149,2299 N. Finiatur St,"[24.85096400000002, 36.06342]"
150,S. Mikonou St / S. Achilleos St,"[24.870004000000023, 36.045235]"


## Preprocessing
The preprocessing includes punctuation and stopword removal and lemmatization. After that, calls ('ccdata' type) and posts ('mbdata' type) are separated into different files.

In [3]:
# Loading the appropriate model
#
# Before doing so, they need to be installed. Choose one (or both, for safe measure) of them:
#  - Bigger, slower, but more accurate: python -m spacy download en_core_web_trf
#  - Small, faster, but less accurate: python -m spacy download en_core_web_sm
nlp = sp.load("en_core_web_trf")

In [6]:
# Loading and preprocessing the data sets.
#
# Time periods:
#  - Period one: 1700-1830
#  - Period two: 1831-2000
#  - Period three: 2001-2131

periods = ("1700-1830", "1831-2000", "2001-2131")
data_frames = [pd.read_csv(f"original_csv/csv-{period}.csv") for period in periods]
stop_words = stopwords.words("english")

for index, data_frame in enumerate(data_frames):
    print(f"[{index + 1}/{len(data_frames)}] Processing data-frames...")
    data_frame_length = data_frame.shape[0]

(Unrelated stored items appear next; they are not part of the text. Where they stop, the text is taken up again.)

-- ==== Sys2Proof/Machine/Sessions.lean ====
section
/-! DEFINITION. MDP sessions from HELLO to their end, MSI-X holdoffs, the event log's copies and acknowledgement, stored settings (R28 to R33, R38, R51, R52,
R63, R66, R68). -/

namespace Sys2Proof.Machine
open Act

/-! ## MDP sessions (R28 to R33, R38) -/

/-- MDP is served: Ethernet is powered, which policy firmware's start does, and the device is not in recovery (R442, R448, R498). -/
def State.mdpServed (s : State) : Bool := s.get (Obj.DOM_STATE 71) == 2 && !s.u.boot.recovery && s.dev != Dev.STANDBY

/-- The header of an MDP datagram: MAGIC, VERSION, TYPE, SESSION, zeros, SEQUENCE (R27). -/
def mdpHeader (type ses seq : Nat) : List Byte := le 2 0x444D ++ le 1 1 ++ le 1 type ++ le 1 ses ++ le 3 0 ++ le 8 seq

/-- A datagram of type REQUEST, RESPONSE, NOTIFY or CLOSE under the 32-byte key and the 4-byte salt of its direction: the header in clear, which is the additional data, the
sealed payload, the tag; the nonce is the salt and the SEQUENCE (R27). -/
def mdpDatagram (key : List Byte) (type ses seq : Nat) (payload : List Byte) : List Byte :=
  let h := mdpHeader type ses seq
  h ++ (List.range (payload.length + 16)).map (Config.sealed (key.take 32) (key.drop 32 ++ le 8 seq) h payload)

/-- The datagram in which what is sent to an MDP client leaves (R27, R28, R32 to R34). -/
def State.datagram (s : State) : Emit → Option (List Byte)
  | .helloReply ses payload => some (mdpHeader 1 ses 0 ++ payload)
  | .response ses q ops => some (mdpDatagram (s.session ses).keys.2 4 ses q (ops.flatMap fun e => le 4 e.1 ++ e.2))
  | .notify ses q kind rs => some (mdpDatagram (s.session ses).keys.2 5 ses q (le 2 kind ++ le 2 rs.length ++ rs.flatten))
  | _ => none

/-- A HELLO has the header and the payload of R27 to R29. -/
def helloForm (header payload : List Byte) : Bool :=
  let n := numAt payload 129 1
  header == mdpHeader 0 0xFF 0 && decide (1 ≤ n ∧ n ≤ 4) && payload.length == 132 + 272 * n && numAt payload 32 1 == 4 && zeroAt payload 130 2

/-- The certificates of a HELLO, the client's first (R29). -/
def helloChain (payload : List Byte) : List (List Byte) :=
  (List.range (numAt payload 129 1)).map fun i => (payload.drop (132 + 272 * i)).take 272

/-- The payload of a HELLO_REPLY that assigns session `n` (R30): nonce, ephemeral key and signature are free values; the identity certificate and its issuers. -/
def State.helloReply (s : State) (n : Nat) : List Byte :=
  s.freeFrom 0 32 ++ [4] ++ s.freeFrom 4 96 ++ le 1 n ++ le 1 (1 + s.u.boot.issuers.length) ++ [0] ++ s.freeFrom 16 96
    ++ s.oct Obj.IDENTITY_CERT 272 ++ s.u.boot.issuers.flatten

/-- The session that a HELLO is assigned: the lowest that is neither open nor held for a FINISH (R30). -/
def State.freeSession (s : State) : Option Nat :=
  ((List.range 14).map (· + 2)).find? (fun n => !s.isOpen n && !(s.session n).waiting)

/-- MDP_HELLO (R29, R30): the lowest free session is held for the FINISH; a HELLO that has not its form is dropped (DESIGN CHOICE, log entry 174). -/
def execMdpHello (header payload : List Byte) (chainOk : Bool) (s : State) : Host.Outcome State Fault Refusal :=
  need (Wf.mdpHello header payload chainOk) s <| .read fun s =>
    let cs := helloChain payload
    let role := numAt (cs.headD []) 1 1
    if ¬ s.mdpServed ∨ ¬ helloForm header payload then .skip
    else match s.freeSession with
      | none => .emit (.helloReply 0xFF (le 4 Ab.SESSION_LIMIT))
      | some n =>
        if ¬ (chainOk && s.chainShape cs) ∨ role < 5 ∨ 8 < role then .emit (.helloReply 0xFF (le 4 Ab.AUTH_FAILED))
        else all [
          .ses n (fun _ => {
            waiting := true, role := role, hello := payload, reply := s.helloReply n
            certKey := ofLe ((sha384 (((cs.headD []).drop 72).take 97)).take 8) }),
          .emit (.helloReply n (s.helloReply n)), .draw 28]

/-- The key and the salt that both sides derive under an info: "mdp ", then `c2d` or `d2c` (R31). -/
def Session.derive (x : Session) (dir : List Byte) : List Byte :=
  (List.range 36).map (Config.derived ([0x6D, 0x64, 0x70, 0x20] ++ dir) (x.hello.take 32 ++ x.reply.take 32)
    ((x.hello.drop 32).take 97 ++ (x.reply.drop 32).take 97))

/-- MDP_FINISH (R31): the session opens with the keys of its two directions, and its first RESPONSE has SEQUENCE 1; a FINISH that does not verify frees it. -/
def execMdpFinish (ses : Nat) (verifies : Bool) (s : State) : Host.Outcome State Fault Refusal :=
  need (Wf.mdpFinish ses verifies) s <| .read fun s =>
    let x := s.session ses
    if ¬ x.waiting ∨ ¬ s.mdpServed then .skip
    else if verifies then all [
      sessionOpen ses 3 (x.role - 5) x.certKey,
      .ses ses (fun y => { y with txSeq := 1, keys := (x.derive [0x63, 0x32, 0x64], x.derive [0x64, 0x32, 0x63]) }),
      .emit (.response ses 1 [])]
    else all [.ses ses (fun _ => {}), recordAbort ses Ab.AUTH_FAILED 0]

/-- MDP_FINISH_TIMEOUT (R30). -/
def execMdpFinishTimeout (ses : Nat) (s : State) : Host.Outcome State Fault Refusal :=
  need (Wf.mdpFinishTimeout ses) s <| .read fun s => when (s.session ses).waiting (.ses ses (fun _ => {}))

/-- MDP_CLOSE (R33). -/
def execMdpClose (ses code : Nat) (s : State) : Host.Outcome State Fault Refusal :=
  need (Wf.mdpClose ses code) s <| .read fun s => when (s.get (Obj.TRANSPORT ses) == 3) (sessionClose ses)

/-- SESSION_IDLE_TIMEOUT (R38). -/
def execSessionIdleTimeout (ses : Nat) (s : State) : Host.Outcome State Fault Refusal :=
  need (Wf.sessionIdleTimeout ses) s <| .read fun s => when (s.get (Obj.TRANSPORT ses) == 3) (sessionClose ses)

/-! ## MSI-X and the event log (R63, R66, R68) -/

/-- MSIX_HOLDOFF_EXPIRY (R63). -/
def execMsixHoldoffExpiry (v : Nat) (s : State) : Host.Outcome State Fault Refusal :=
  need (Wf.msixHoldoffExpiry v) s <| .read fun s =>
    when (s.u.dict.holdoff.contains v) (all [
      .dict (fun d => { d with
        holdoff := d.holdoff.filter (· != v), raised := d.raised.filter (· != v) }),
      when (s.u.dict.raised.contains v) (msixSend v)])

/-- EVENT_FLASH_COPY (R66). -/
def execEventFlashCopy (s : State) : Host.Outcome State Fault Refusal := 
  need Wf.eventFlashCopy s <| .read fun s => background 4 0 s.u.boot.writing.isSome (flashCopy 1)

/-- A write of `v` to `EVENT_ACK` (R68). -/
def eventAck (v : Nat) (_s : State) : WriteRes := .ok (.logNotes fun l => { l with acked := max l.acked (min v l.total) })

/-- EVENT_ACK. -/
def execEventAck (ses v : Nat) (s : State) : Host.Outcome State Fault Refusal :=
  need (Wf.eventAck ses v) s <| guarded ses Obj.EVENT_ACK v .saf true (eventAck v)

/-! ## Stored settings (R51, R52) -/

/-- A write to `STORE_PARAMETERS` (R51, R454). -/
def storeParameters (sub : Nat) (s : State) : WriteRes :=
  if s.u.boot.writing.isSome then .no Ab.FLASH_BUSY
  else .ok (all [.boot (fun b => { b with writing := some (.store (s.toStore sub) b.restore.length) }), .draw 6])

/-- STORE_PARAMETERS. -/
def execStoreParameters (ses sub sig : Nat) (s : State) : Host.Outcome State Fault Refusal :=
  need (Wf.storeParameters ses sub sig) s <| guarded ses (Obj.STORE_PARAMETERS (sub - 1)) sig .sup (sig == 0x65766173) (storeParameters sub)

/-- A write to `RESTORE_DEFAULT_PARAMETERS`: the next boot leaves the range at its defaults. -/
def restoreDefaults (sub : Nat) (_s : State) : WriteRes := .ok (.boot fun b => { b with restore := sub :: b.restore })

/-- RESTORE_DEFAULT_PARAMETERS. -/
def execRestoreDefaultParameters (ses sub sig : Nat) (s : State) : Host.Outcome State Fault Refusal :=
  need (Wf.restoreDefaultParameters ses sub sig) s <|
    guarded ses (Obj.RESTORE_DEFAULTS (sub - 1)) sig .sup (sig == 0x64616F6C) (restoreDefaults sub)

end Sys2Proof.Machine
end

    for row in range(data_frame_length):
        print(f" |_ [{row + 1}/{data_frame_length}] Processing row...", end="\r")

        message = data_frame.loc[row, "message"]
        document = nlp(message)
        tokens = [
            token.lemma_ for token in document
            if token.text not in stop_words  # Remove stop words
            and token.is_punct is False      # Remove punctuation
        ]

        data_frame.loc[row, "message"] = " ".join(tokens)

    print(f" |_ [{data_frame_length}/{data_frame_length}] Processing completed.")

combined_csv = pd.concat(data_frames)
combined_csv.to_csv("processed/combined_csv.csv", index=False)

[1/3] Processing data-frames...
 |_ [1033/1033] Processing completed.
[2/3] Processing data-frames...
 |_ [1815/1815] Processing completed.
[3/3] Processing data-frames...
 |_ [1215/1215] Processing completed.


In [15]:
# Separate posts and calls (reports)
combined_csv = pd.read_csv("processed/combined_csv.csv")
combined_csv['timestamp'] = combined_csv['date(yyyyMMddHHmmss)'].apply(lambda t : datetime.strptime(str(t),'%Y%m%d%H%M%S').strftime("%Y-%m-%d %H:%M:%S"))
combined_csv = combined_csv.drop(['date(yyyyMMddHHmmss)'], axis='columns')

posts = combined_csv[combined_csv['type'] == 'mbdata']

posts.to_csv("processed/posts.csv", index=False)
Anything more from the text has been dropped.